So much for the historical context.  Now turning to today’s lesson.  It’s placed as a follow-up to the feeding of the 5000. The crowd has been in persistent pursuit and Jesus rebukes them: “Truly, truly, I say to you, you seek me, not because you saw signs, but because you ate your fill of the loaves.  Do not labour for the food which perishes, but the food which endures to eternal life, which the Son of Man will give to you.”  Of course, they wanted to know what he meant and so Jesus is portrayed as saying that he is the bread of life.  The claim produces outrage among “the Jews”- the Temple hierarchy – and Jesus expands on his message in the passage we read today.  

“This is the truth I tell you – unless you eat the flesh of the Son of Man and drink his blood, you cannot possess eternal life within yourselves.  He who eats my flesh and drinks my blood has eternal life.”  It’s a seemingly mystical concept and an Inspiration for much vivid hymn-writing.  I see this as a relatively modern “hijacking”.   It’s a very misunderstood passage.

And the early church can be suspected of a bit of a hijacking too, a hijacking that the writer of John is actually trying to straighten out in his interpretation of what Jesus is saying.   We need to understand the Jewish perspective on today’s lesson.  “ … unless you eat the flesh of the Son of Man and drink his blood, you cannot possess eternal life within yourselves.  He who eats my flesh and drinks my blood has eternal life.”  The context is the sacrifice of animals at the Temple – common to many religious practices of the time in the Mediterranean world and stretching back more than 1000 years to before even King David’s time.  An animal was sacrificed to a god, and thus became sacred, imbued with the spirit of the god.  Then a small part of the animal was ritually burned but the sanctified remainder was returned to the worshipper so that the spirit of the god could be eaten and so enter the worshipper.  So far, this is familiar territory to John’s original audience.   It’s a metaphor building on the rite of animal sacrifice: instead of physically eating part of an animal sacrifice, eat my teaching.  It’s at the very least tempting to think that some early Christians were bringing out a parallel between Jesus’s death and the practices of contemporary mystery religions such as Mithraism and Isis worship – in Mithraism, the initiates were in a pit where they were sprinkled with the blood of an ox sacrificed above their heads.  This approach to evolving Christian doctrine would have been bringing Christian teaching into line with other religions familiar to the culture of late First Century society.   As we shall see, the writer of John doesn’t subscribe to that.
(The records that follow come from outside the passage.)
theorem calDueNow_of {s : State} {d : LT} (hr : ltRuns s = true) (hd : s.csc.calDue = some d)
    (h : ltReached s.tbu.lt d = true) : calDueNow s = true := by
  simp only [calDueNow, hr, hd, reachedBy, Bool.true_and]
  exact h

theorem setPolicyReply_of {b : PolicyBody} {s : State} (h : policyOk b = true) :
    setPolicyReply b s = .accept (okOr (policyClamped b)) .empty (setPolicy b s) := if_pos h

/-- Settles O45: the reads and votes by their replies, SET_POLICY field by field. -/
theorem powerAndPolicyRequests : Obligations.PowerAndPolicyRequests := by
  refine ⟨fun tag s => ?_, fun b tag s htag => ?_⟩
  · intro c p phase view
    refine ⟨fun h => serve_quiet h ?_, fun h => serve_quiet h rfl, fun h => serve_accept h rfl,
      fun q h => serve_quiet h rfl, fun q h => serve_quiet h rfl, fun d hr hd h => ?_⟩
    · have hphase : phase = calPhase s.csc.cal := by cases hc : s.csc.cal <;> simp only [phase, c, hc] <;> rfl
      simp only [view, hphase]
      rfl
    · exact if_pos (calDueNow_of hr hd h)
  · intro ok outside clampedValue given flag anchor air flags exponent interval due timed t
    have hok : policyOk b = true ↔ ok := policyOk_iff b
    have hclamped : policyClamped b = true ↔ clampedValue := policyClamped_iff b
    have hflag : ∀ v old, codedOr v old = flag v old := fun v old => by cases v <;> rfl
    have hanchor : codedOr b.anchor s.tbu.prefAnchor = anchor := by
      simp only [anchor]
      cases b.anchor <;> rfl
    have hair : policyAir b s.air = air := policyAir_eq b s.air
    have hflags : policyFlags b s.csc = flags := by
      simp only [policyFlags, hflag, givenOr_eq (lo := 1) (hi := 255) (by decide)]
      rfl
    have hexp : changeC b.c flags = exponent := by
      by_cases hc : b.c = none ∨ b.c = some s.csc.c
      · exact (changeC_same (c := flags) hc).trans (if_pos hc).symm
      · exact (changeC_new (c := flags) hc).trans (if_neg hc).symm
    have hheld : exponent.interval = s.csc.interval := by
      rw [← hexp, ← hflags]
      exact interval_changeC _ _
    have hinterval : givenOr 1 600 b.interval exponent.interval = interval := by
      rw [hheld]
      exact givenOr_eq (by decide) _ _
    have htimed : policyCsc b s.tbu.lt s.csc = timed := by
      rw [policyCsc, hflags, hexp, changeInterval_eq, hinterval] <;> rfl
    have hset : setPolicy b s = thriftTest (guardTest t) := by
      simp only [setPolicy, hair, hanchor, now, htimed]
      rfl
    have hreply : ok → setPolicyReply b s = .accept (okOr (policyClamped b)) .empty (thriftTest (guardTest t)) :=
      fun h => hset ▸ setPolicyReply_of (hok.2 h)
    refine ⟨fun h => serve_refuse htag (if_neg fun ho => h (hok.1 ho)), fun h hc => serve_accept htag ?_,
      fun h hc => serve_accept htag ?_⟩
    · rw [hreply h, hclamped.2 hc]
      rfl
    · rw [hreply h, Bool.eq_false_iff.2 fun hcl => hc (hclamped.1 hcl)]
      rfl

end Sys2Proof.Machine
end

section
/-! SUPPORT. Lost occurrences and the activity need (O52). -/

namespace Sys2Proof.Machine

/-! ### Would-be ends (R61, R62) -/

/-- A pattern whose lost occurrence, if it has one, is discarded where its would-be end is reached. -/
def endedPattern (lt : LT) (p : Pattern) : Pattern :=
  match p.pending with
  | .lost st en => if ltReached lt en = true then { p with pending := .due st } else p
  | _ => p

section
variable {x : Subscription} {k : Pat} {s : State}

theorem updPattern_fixed {f : Pattern → Pattern} (h : f (patternOf x k s) = patternOf x k s) : updPattern x k f s = s := by
  have hset : (s.patterns.get x).set k (f ((s.patterns.get x).get k)) = s.patterns.get x := by
    have h' : f ((s.patterns.get x).get k) = (s.patterns.get x).get k := h
    rw [h']
    cases k <;> rfl
  simp only [updPattern, PerSub.upd, hset]
  cases x <;> rfl

theorem updPattern_congr {f g : Pattern → Pattern} (h : f (patternOf x k s) = g (patternOf x k s)) :
    updPattern x k f s = updPattern x k g s := by
  have h' : f ((s.patterns.get x).get k) = g ((s.patterns.get x).get k) := h
  simp only [updPattern, PerSub.upd, h']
Jews considering Christian teachings as an alternative to their Jewish faith – a faith now compromised by the end to Temple worship – may have been attracted by the idea that Jesus could be treated as a substitute sacrifice.  The writer of John strongly disagrees.   He refutes a literal reading of Jesus’s sacrificial death.  The story is emphasising that the Spirit of God can be found in our physical reality and that Jesus was truly human. But not just human.  The writer of John goes way beyond normal practice, basically saying that traditional ideas in sacrifice of eating the flesh are misguided – as well as impossible with the physically long-dead Jesus.   He insists that Jesus’s words are a metaphor, a metaphor extending into the highly provocative idea of total consumption including Jesus’s blood.  This is the crux of the passage.  To Jews it is a shocking statement, an appalling statement: Jewish Law forbade (and still forbids) consumption of blood because the blood represents the spirit of the animal and to consume its blood would desecrate the animal’s spirit – that’s the whole point of kosher killing of animals.  Jesus is saying, you not only have to be sustained by figuratively eating my flesh but your identification with me and my integration in the Divine Mystery we call God has to be unbounded, without restraint, without any reservation.  As if you are drinking my blood!  At the same time, the audience steeped in Jewish tradition would hear Jesus’s words as simultaneously dismissing animal sacrifice as ineffective and also saying that the new figurative way of taking in the spirit of God does not have the limitations of animal sacrifice.  

It’s a very difficult piece of teaching for his listeners with their Jewish background, as the immediately subsequent verses in John stress: “This is a hard saying”, the listeners say.  Indeed: radical, heretical – to a Jew – visceral in its effect.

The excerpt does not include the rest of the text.